_What you are asked to do:_
Can you restate the lines of the entries below, word for word, from the first one through the line that includes "undo : Option Undo"?

(Data provided)

/-! ### Chapter 05: slots and groups -/

/-- A signal word and its quality byte. -/
structure Cell where
  word : Nat
  quality : Nat
deriving DecidableEq, Repr, Inhabited

/-- A slot (R199). -/
structure Slot where
  /-- 1 OPEN, 2 RELEASED, 3 RECALLED, 4 COMMITTED -/
  state : Nat
  /-- start of its window, and nominal instant, T96 -/
  boundary : Nat
  nominal : Nat
  rate : Int
  /-- maximum wait, ms; speculative wait, 1/64 cycle; quorum fraction and release floor, 0.01 % -/
  wait : Nat
  specWait : Nat
  quorum : Nat
  floor : Nat
  /-- tolerances of R214 as bit patterns, and recall budget (R232) -/
  tolerances : List Nat
  budget : Nat
  speculative : Bool
  expected : List Nat
  quorumSet : List Nat
  arrived : List Nat
  /-- ingress T96 of the first arrival -/
  firstAt : Option Nat
  /-- streams arrived when a release condition first held (R227) -/
  arrivedAtRelease : Option (List Nat)
  /-- first accepted frames by stream -/
  frames : Tab (List Byte)
  /-- received cells by signal handle; cells last presented as predictions; words the archive must not take -/
  cells : Tab Cell
  predicted : Tab Cell
  /-- cells a Wheel holds of streams that no record has named (R675) -/
  stash : Tab Cell
  predictedStreams : Nat
  cause : Nat
  releaseT96 : Nat
  commitT96 : Nat
  /-- the device's time-quality class at release (R208) -/
  cls : Nat
  undo : Option Undo
  /-- latched term values by term row: value as F32 pattern or integer, and degraded (R345) -/
  latched : Tab (Nat × Bool)
deriving DecidableEq, Repr, Inhabited

/-- An alignment group (R184–R191, R216–R226). -/
structure Group where
  /-- rate of the running grid; 0 when none runs -/
  rate : Int
  first : Nat
  next : Nat
  slots : Tab Slot
  /-- highest index that has left OPEN -/
  newest : Option Nat
  newestReleased : Option Nat
  newestCommitted : Option Nat
  /-- lowest target of the recalls requested, and the FAB cycle of the first request (R217, R221) -/
  recallTarget : Option Nat
  recallAt : Nat
  /-- T96 of the recalls taken in the last second -/
  recalls : List Nat
  /-- suspension: cause 0 budget or 1 checkpoint error, T96 of its begin and of its end -/
  suspended : Option (Nat × Nat × Nat)
  /-- speculation resumes for slots whose boundary lies at or after this T96 -/
  resumeAt : Nat
  /-- T96 from which on the new rate's grid may start after a swap -/
  restartAt : Option Nat
deriving DecidableEq, Repr, Inhabited

def Group.reset : Group := ⟨0, 0, 0, [], none, none, none, none, 0, [], none, 0, none⟩

/-! ### Chapter 06: placement -/

/-- A migration (R250): from, to, phase 0 loading, 1 waiting for b1, 2 double receive; b1 in T96; frames seen and equal since b1; begin. -/
structure Migration where
  source : Nat
  target : Nat
  phase : Nat
  b1 : Nat
  seen : Bool
  equal : Bool
  startedAt : Nat
deriving DecidableEq, Repr, Inhabited

/-- What an accepted data frame shows of its stream: STAT words, the partner's class, FRACSEC[28]. -/
structure FrameInfo where
  stats : List Nat
  cls : Nat
  leap : Bool
deriving DecidableEq, Repr, Inhabited

/-- A parsed frame that the dispatch keeps until the slice that takes over can take it (R253): stream, instant and ingress in T96. -/
structure HeldFrame where
  stream : Nat
  tau : Nat
  ingress : Nat
  words : List Nat
  quality : List Nat
  raw : List Byte
  accepted : Option FrameInfo
deriving DecidableEq, Repr, Inhabited

/-- The Herder. -/
structure PlaceSt where
  /-- slice states by slice: 0 ACTIVE, 1 SPARE, 2 PARKED, 3 TAKING_OVER, 4 RETIRED -/
  slices : Tab Nat
  /-- signal-samples and frames since the last utilisation sample -/
  counts : Tab (Nat × Nat)
  /-- successive samples over high-water -/
  exceeds : Tab Nat
  placed : Tab Nat
  lanes : Tab Nat
  migrations : Tab Migration
  waiting : List (Nat × Nat)
  cutoverAt : Tab Nat
  /-- takeover in progress by retired slice: new slice and begin -/
  takeovers : Tab (Nat × Nat)
  lowSince : Option Nat
  /-- the same for the cores -/
  coreLowSince : Option Nat
  /-- slices being emptied to be parked -/
  draining : List Nat
  unparking : Bool
  restoreRetired : Bool
  /-- retirements with no spare left, kept in MRAM (0x2420:06) -/
  unspared : Nat
  /-- frames of streams whose slice is being taken over, in ingress order (R253); others are acknowledged at once -/
  unacknowledged : List HeldFrame
  /-- slot-grid cells and Pointer-history bytes allocated to a placed stream (R32, R33, R236) -/
  allocated : Tab (Nat × Nat)
  /-- lane of an Oxbow edge block (R236) -/
  edgeLanes : Tab Nat
  /-- when the counts began (R239) -/
  sampledAt : Nat
  /-- the interleave key of R259, drawn at each START (R260) -/
  interleaveKey : Nat
deriving DecidableEq, Repr, Inhabited

def PlaceSt.reset : PlaceSt := ⟨[(64, 1), (65, 1), (66, 1), (67, 1)], [], [], [], [], [], [], [], [], none, none, [], false, false, 0, [], [], [], 0, 0⟩

/-! ### Chapters 07–09 -/

/-- A mode of the previous tables (R288): ID, F64 patterns of f and ζ and of the shape by selection row, energy, runs, coasting. -/
structure Mode where
  id : Nat
  freq : Nat
  damping : Nat
  shape : List (Nat × Nat)
  energy : Nat
  infinite : Bool
  refreshes : Nat
  coasted : Nat
  past : List (Nat × Nat)
deriving DecidableEq, Repr, Inhabited

/-- The mode meter (R282–R293).  F64 patterns. -/
structure ModeSt where
  /-- raw inputs by selection row, newest last, each with whether it was present or is held -/
  raw : Tab (List (Nat × Bool))
  mean : Tab Nat
  var : Tab Nat
  /-- missing flags of working samples by row, newest first, 600 at most -/
  missing : Tab (List Bool)
  /-- scaled reference vectors, newest first -/
  refs : List (List Nat)
  /-- covariances by (k, signal position, reference position), row-major -/
  cov : List Nat
  /-- the covariances kept for refreshes by number, newest first (R286) -/
  ready : List (Nat × List Nat)
  /-- the last refresh -/
  last : Nat
  samples : Nat
  modes : List Mode
  nextId : Nat
  excluded : Nat
deriving DecidableEq, Repr, Inhabited

def ModeSt.reset : ModeSt := ⟨[], [], [], [], [], [], [], 0, 0, [], 1, 0⟩

/-- Forced-oscillation location of one branch (R296): decimated inputs, filtered values and W, F64 patterns. -/
structure Branch where
  /-- P, Q, angle increment and ln |V| by working sample, newest first, 255 at most -/
  inputs : List (Nat × Nat × Nat × Nat)
  lastAngle : Option Nat
  filtered : Option (Nat × Nat × Nat × Nat)
  w : Nat
  /-- working-sample instant (T96) and W, newest first -/
  series : List (Nat × Nat)
deriving DecidableEq, Repr, Inhabited

def Branch.reset : Branch := ⟨[], none, none, 0, []⟩

/-- A local interharmonic detector's count (R301). -/
structure LocalDet where
  c : Nat
  state : Nat
deriving DecidableEq, Repr, Inhabited

/-- Eddy. -/
structure EddySt where
  bands : Tab Band
  mode : ModeSt
  branches : Tab Branch
  /-- raw voltage and current phasors by branch, newest last -/
  rawV : Tab (List (Nat × Bool))
  rawI : Tab (List (Nat × Bool))
  centre : Nat
  firstBus : Nat
  locals : Tab LocalDet
deriving DecidableEq, Repr, Inhabited

def EddySt.reset : EddySt := ⟨[], .reset, [], [], [], 0, 0xFFFFFFFF, []⟩

/-- A loss-of-mains row (R332–R335): f and φ of the last evaluations, newest first; counts and operated bits. -/
structure Lom where
  freqs : List Nat
  phases : List Nat
  counts : Tab Nat
  operated : Nat
  blocked : Bool
  holdUntil : Nat
deriving DecidableEq, Repr, Inhabited

def Lom.reset : Lom := ⟨[], [], [], 0, false, 0⟩

/-- What the island reports of R328 have last said of an island. -/
structure Reported where
  group : Nat
  parent : Nat
  members : List Nat
  /-- when a membership change alone was last reported -/
  reportedAt : Option Nat
  /-- a membership change not yet reported: its slot's nominal instant, members, frequency and ROCOF -/
  owed : Option (Nat × Nat × Nat × Nat)
deriving DecidableEq, Repr, Inhabited

/-- Oxbow and loss of mains. -/
structure OxbowSt where
  groups : Tab OxGroup
  /-- committed view: declared islands by ID -/
  reported : Tab Reported
  /-- edge states at the previous COMMIT by edge -/
  committedEdges : Tab Nat
  lastId : Nat
  gens : Tab Nat
  lom : Tab Lom
deriving DecidableEq, Repr, Inhabited

def OxbowSt.reset : OxbowSt := ⟨[], [], [], 0, [], []⟩

/-- A rule's alarm (R353); slots stand by their nominal instants. -/
structure Alarm where
  state : Nat
  instance_ : Nat
  /-- the raise slot j -/
  raiseT96 : Nat
  /-- the end slot e -/
  endT96 : Option Nat
  flags : Nat
  acknowledged : Bool
  degraded : Nat
  termsTrue : Nat
  lastChange : Nat
deriving DecidableEq, Repr, Inhabited

def Alarm.reset : Alarm := ⟨0, 0, 0, none, 0, false, 0, 0, 0⟩

/-- A transition waiting to be sent or repeated: payload up to its changing bytes, raised as provisional, repeats left, due instant. -/
structure Report where
  payload : List Byte
  newState : Nat
  repeatsLeft : Nat
  index : Nat
  dueAt : Nat
deriving DecidableEq, Repr, Inhabited

/-- A rule-owned pin (R357). -/
structure Pin where
  /-- when it was last de-energised, while its minimum alarm time runs -/
  minUntil : Nat
  testUntil : Option Nat
deriving DecidableEq, Repr, Inhabited

def Pin.reset : Pin := ⟨0, none⟩

/-- A GOOSE dataset (R368): values of its members (stVal, quality), next transmission, interval in ms. -/
structure Goose where
  stNum : Nat
  sqNum : Nat
  members : List (Bool × Nat)
  dueAt : Nat
  interval : Nat
  changedAt : Nat
deriving DecidableEq, Repr, Inhabited

def Goose.reset : Goose := ⟨1, 0, [], 0, 0, 0⟩

/-- A token bucket of R364, by sending port or pair: tokens, when last filled, pending rules, storm. -/
structure Bucket where
  tokens : Nat
  filledAt : Nat
  pending : Tab Report
  storm : Bool
  superseded : Nat
  emptySince : Nat
deriving DecidableEq, Repr, Inhabited

/-- The rule engine. -/
structure AlarmSt where
  spec : Tab Track
  committed : Tab Track
  alarms : Tab Alarm
  /-- rules evaluated at a COMMIT or update since entry to RUN -/
  evaluated : List Nat
  /-- during a replay: the nominal instant of the lowest slot from whose end on the rule's track has stayed raised (R353) -/
  replaySince : Tab Nat
  /-- a rule is evaluated only on slots whose boundary lies at or after this T96 (R371) -/
  notBefore : Tab Nat
  /-- repeats to come (R362) by 4,096·unit + rule -/
  repeats : Tab Report
  buckets : Tab Bucket
  frameSeq : Nat
  superseded : Nat
  pins : Tab Pin
  lastBeat : Nat
  beatLost : Bool
  goose : Tab Goose
  heartbeatAt : Nat
deriving DecidableEq, Repr, Inhabited

def AlarmSt.reset : AlarmSt := ⟨[], [], [], [], [], [], [], [], 1, 0, [], 0, false, [], 0⟩


/-! ### Chapter 10: publishing, archive, wide-area ring -/

/-- Archive records lost since the last record written (R389): group, slot and instant (T96) of the first, records, samples, bytes, and the
instant of the last. -/
structure Gap where
  group : Nat
  slot : Nat
  at_ : Nat
  records : Nat
  samples : Nat
  bytes : Nat
  last : Nat
deriving DecidableEq, Repr

/-- A committed slot held in the wide-area ring: its records of R388. -/
structure Held where
  slot : Nat
  nominal : Nat
  records : List (List Byte)
deriving DecidableEq, Repr

/-- Publishing.  The ring's state, freeze instant and rule stand in 0x2821. -/
structure PubSt where
  /-- commanded subscriber rows turned on (R383) -/
  subsOn : List Nat
  /-- SPDU number by stream (R384) -/
  spduNo : Tab Nat
  /-- the set before the last swap and the swap's T96: frames of earlier boundaries keep its layout (R381) -/
  oldSet : Option (Dict × Nat)
  gap : Option Gap
  ring : Tab (List Held)
  /-- groups that have stopped after a freeze -/
  stopped : List Nat
  freezeSeq : Nat
  /-- a group held fewer slots than its share at the freeze -/
  short : Bool
deriving DecidableEq, Repr

def PubSt.reset : PubSt := ⟨[], [], none, none, [], [], 0, false⟩

/-! ### Chapter 11: Headwater -/

/-- A sample: its instant (T96), its value in primary units (F64), its validity and whether it is overrange (R408, R412, R413). -/
structure Wave where
  at_ : Nat
  x : Nat
  valid : Bool
  exceeds : Bool
deriving DecidableEq, Repr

(End Data provided)

_Expected answer:_
/-! ### Chapter 05: slots and groups -/

/-- A signal word and its quality byte. -/
structure Cell where
  word : Nat
  quality : Nat
deriving DecidableEq, Repr, Inhabited

/-- A slot (R199). -/
structure Slot where
  /-- 1 OPEN, 2 RELEASED, 3 RECALLED, 4 COMMITTED -/
  state : Nat
  /-- start of its window, and nominal instant, T96 -/
  boundary : Nat
  nominal : Nat
  rate : Int
  /-- maximum wait, ms; speculative wait, 1/64 cycle; quorum fraction and release floor, 0.01 % -/
  wait : Nat
  specWait : Nat
  quorum : Nat
  floor : Nat
  /-- tolerances of R214 as bit patterns, and recall budget (R232) -/
  tolerances : List Nat
  budget : Nat
  speculative : Bool
  expected : List Nat
  quorumSet : List Nat
  arrived : List Nat
  /-- ingress T96 of the first arrival -/
  firstAt : Option Nat
  /-- streams arrived when a release condition first held (R227) -/
  arrivedAtRelease : Option (List Nat)
  /-- first accepted frames by stream -/
  frames : Tab (List Byte)
  /-- received cells by signal handle; cells last presented as predictions; words the archive must not take -/
  cells : Tab Cell
  predicted : Tab Cell
  /-- cells a Wheel holds of streams that no record has named (R675) -/
  stash : Tab Cell
  predictedStreams : Nat
  cause : Nat
  releaseT96 : Nat
  commitT96 : Nat
  /-- the device's time-quality class at release (R208) -/
  cls : Nat
  undo : Option Undo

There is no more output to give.